Читать «Письм к С. В. Потресову» онлайн - страница 6

Владимир Набоков

В 1922 г. был впервые напечатан в книге «Неизданный Пушкин» следующий отрывок, написанный около 1833 г.: «Часто думал я об этом ужасном семейственном романе: воображал беременность молодой жены, ее ужасное положение и спокойное доверч[ивое] ожидание мужа.

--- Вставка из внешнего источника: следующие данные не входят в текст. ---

/-- Past the checks the CEB switch decides (log entry 14). -/
theorem cebBlock_past (hlt : start.toNat < stop.toNat) (ha : start.toNat % 4 = 0) :
    (s.params.ceb = .refuse → cebBlock start stop s = .refuse .cebBlock) ∧
    (s.params.ceb = .sequential → cebBlock start stop s = .ok () (s.setReg .rip start)) := by
  unfold cebBlock
  rw [if_neg (by omega), if_neg (not_not_intro ha)]
  exact ⟨fun h => by rw [h], fun h => by rw [h]⟩

end

/-- Settles O48: the four forms are `cebBlock` with the bounds they name. -/
theorem cebRangeFaults : Obligations.CebRangeFaults := by
  intro s start stop he h
  have hfault : finish (cebBlock start stop s) = faultEntry ⟨.illegalInstruction, none⟩ s :=
    congrArg finish (cebBlock_range h)
  refine ⟨(exec_cebFmm he start stop).trans hfault, ?_, ?_, ?_⟩
  · rintro rs rfl
    exact (exec_cebFrm he rs stop).trans hfault
  · rintro rt rfl
    exact (exec_cebFmr he start rt).trans hfault
  · rintro rs rt rfl rfl
    exact (exec_cebFrr s rs rt).trans hfault

/-- Settles O49: the four forms are `cebBlock`, and each setting of the switch is one of its outcomes. -/
theorem cebPastChecks : Obligations.CebPastChecks := by
  intro s start stop i he hlt ha hf hi
  have hexec : exec i s = finish (cebBlock start stop s) := by
    rcases hi with rfl | ⟨rs, rfl, rfl⟩ | ⟨rt, rfl, rfl⟩ | ⟨rs, rt, rfl, rfl, rfl⟩
    · exact exec_cebFmm he start stop
    · exact exec_cebFrm he rs stop
    · exact exec_cebFmr he start rt
    · exact exec_cebFrr s rs rt
  obtain ⟨hrefuse, hsequential⟩ := cebBlock_past (s := s) hlt ha
  refine ⟨fun h => ?_, fun h => ⟨s.setReg .rip start, ?_, setRip_ends hf⟩⟩
  · rw [hexec, hrefuse h]
    rfl
  · rw [hexec, hsequential h]
    rfl

/-! ### NOP (rule R257) -/

theorem exec_nop (s : State) : exec .nop s = .next (s.setReg .rip (nextAddress s .nop)) :=
  congrArg finish (nextPc_zero_bind s .nop rfl fun next s => .ok () (s.setReg .rip next))

/-- Settles O50: NOP writes RIP with the next address. -/
theorem nopAdvances : Obligations.NopAdvances := by
  intro s
  obtain ⟨hrip, hframe⟩ := setRip_ends (s := s) (w := nextAddress s .nop) (fits_toWord _ _)
  exact ⟨_, exec_nop s, by rw [hrip, nextAddress_toNat s rfl], hframe⟩

end Sys2Proof.Machine

/-! SUPPORT. Fault entry without a context switch, the bits that fault entry leaves in RFF (rules R299, R301, R303), and
the step of a CPU that is halted or has bad hardware (rules R286, R345, R384). -/

namespace Sys2Proof.Machine

/-! ### RFF with a fault recorded (rules R299, R303) -/

section
variable (v : Word) (f : ArchFault) (t : Trap)

theorem rffWith_unmarked_getLsbD (k : Nat) :
    (rffWith v ⟨f, none⟩).getLsbD k = (v.getLsbD k || decide (k = faultBit f)) :=
  withBit_getLsbD v _ k (lt_trans (faultBit_lt f) (by decide))

/-- The Interrupt ID field, bit by bit: what RFF held there is overwritten. -/
theorem rffWith_marked_getLsbD (id : Byte) {i : Nat} (hi : i < 8) :
    (rffWith v ⟨f, some id⟩).getLsbD (24 + i) = id.getLsbD i := by
  have hcleared : ∀ i < 8, (~~~(0xFF000000#64) : Word).getLsbD (24 + i) = false := by decide
  have hid : (id.setWidth 64 <<< 24 : Word).getLsbD (24 + i) = id.getLsbD i := by
    rw [BitVec.getLsbD_shiftLeft, Nat.add_sub_cancel_left, BitVec.getLsbD_setWidth]
    simp [show 24 + i < 64 by omega, show i < 64 by omega]
  simp only [rffWith]
  rw [BitVec.getLsbD_or, BitVec.getLsbD_and, hcleared i hi, Bool.and_false, Bool.false_or, hid]

/-- The Interrupt ID field as a number. -/
theorem rffWith_idField (id : Byte) : (rffWith v ⟨f, some id⟩).toNat / 2 ^ 24 % 256 = id.toNat := by
  refine Nat.eq_of_testBit_eq fun i => ?_
  rw [show 256 = 2 ^ 8 from rfl, Nat.testBit_mod_two_pow, Nat.testBit_div_two_pow, BitVec.testBit_toNat,
    BitVec.testBit_toNat, Nat.add_comm]
  by_cases hi : i < 8
  · rw [rffWith_marked_getLsbD v f id hi, decide_eq_true hi, Bool.true_and]
  · rw [decide_eq_false hi, Bool.false_and, BitVec.getLsbD_of_ge id i (by omega)]

theorem fits_rffWith {p : Params} (h : fits p v = true) : fits p (rffWith v t) = true := by
  rw [fits_iff] at h ⊢
  refine Nat.lt_pow_two_of_testBit _ fun k hk => ?_
  have hx := xlen_ge p
  have hf := faultBit_lt t.fault
  have hclear : v.getLsbD k = false := by
    rw [← BitVec.testBit_toNat]
    exact Nat.testBit_lt_two_pow (lt_of_lt_of_le h (Nat.pow_le_pow_right (by decide) hk))
  rw [BitVec.testBit_toNat, rffWith_getLsbD v t (.inr (by omega)), hclear, decide_eq_false (by omega),
    decide_eq_false (by omega)]
  rfl

end

/-- The fault `f` with its marker is recorded in RFF of `t`, which was that of `s`; no other bit is changed. -/
def Records (f : ArchFault) (marker : Option Byte) (s t : State) : Prop :=
  (t.reg .rff).getLsbD (faultBit f) = true ∧
    (∀ id, marker = some id → (t.reg .rff).getLsbD 13 = true ∧ (t.reg .rff).toNat / 2 ^ 24 % 256 = id.toNat) ∧
    ∀ k, k ≠ faultBit f → (marker = none ∨ (k ≠ 13 ∧ (k < 24 ∨ 32 ≤ k))) →
      (t.reg .rff).getLsbD k = (s.reg .rff).getLsbD k

theorem records_of_rff {f : ArchFault} {marker : Option Byte} {s t : State}
    (h : t.reg .rff = rffWith (s.reg .rff) ⟨f, marker⟩) : Records f marker s t := by
  have hf := faultBit_lt f
  rw [Records, h]
  refine ⟨?_, ?_, fun k hk hout => ?_⟩
  · rw [rffWith_getLsbD _ _ (.inl (by omega)), decide_eq_true rfl, Bool.or_true, Bool.true_or]
  · rintro id rfl
    refine ⟨?_, rffWith_idField _ _ _⟩
    rw [rffWith_getLsbD _ _ (.inl (by decide))]
    simp
  · rcases hout with rfl | ⟨h13, hfield⟩
    · rw [rffWith_unmarked_getLsbD, decide_eq_false hk, Bool.or_false]
    · rw [rffWith_getLsbD _ _ hfield, decide_eq_false hk, decide_eq_false fun h => h13 h.2, Bool.or_false,
        Bool.or_false]

/-! ### Fault entry without a context switch (rules R301, R345) -/

section
variable {tr : Trap} {s t : State}

theorem recordFault_rff_of_fits (tr : Trap) (h : fits s.params (s.reg .rff) = true) :
    (s.recordFault tr).reg .rff = rffWith (s.reg .rff) tr := by
  rw [State.recordFault_rff, toWord_of_lt _ _ ((fits_iff _ _).mp (fits_rffWith _ tr h))]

Наконец час родов наступает. Муж присутствует при муках милой преступницы. Он слышит первые крики новорожденного; в упоении восторга бросается к своему младенцу — — — и остается неподвижен — — —». Проставленные тире как будто бы оставляют место для другого толкования, нежели предложено Добужинским в письме Набокову. Но всякий здравомыслящий читатель должен понять, что нечего было бы и пугаться милой роженице, не понимай она, что именно цвет рождающегося ребенка может не ответить нетерпеливым ожиданиям супруга. Конечно, может быть еще одно толкование. В «Начале новой автобиографии», там, где Пушкин пишет о своем черном прадеде, есть такие строки: «В семейственной жизни прадед мой Ганнибал так же был не счастлив, как и прадед мой Пушкин. Первая жена его, красавица, родом гречанка, родила ему белую дочь. Он с нею развелся и принудил ее постричься в Тихвинском монастыре». Приведенный выше отрывок в сравнении с этим несомненно относится к художественному замыслу Пушкина, а не к давно пережитому, почти забытому, жестоко отомщенному и вовсе не романтическому эпизоду из семейной жизни реального Ганнибала, ставшего прототипом пушкинского Арапа.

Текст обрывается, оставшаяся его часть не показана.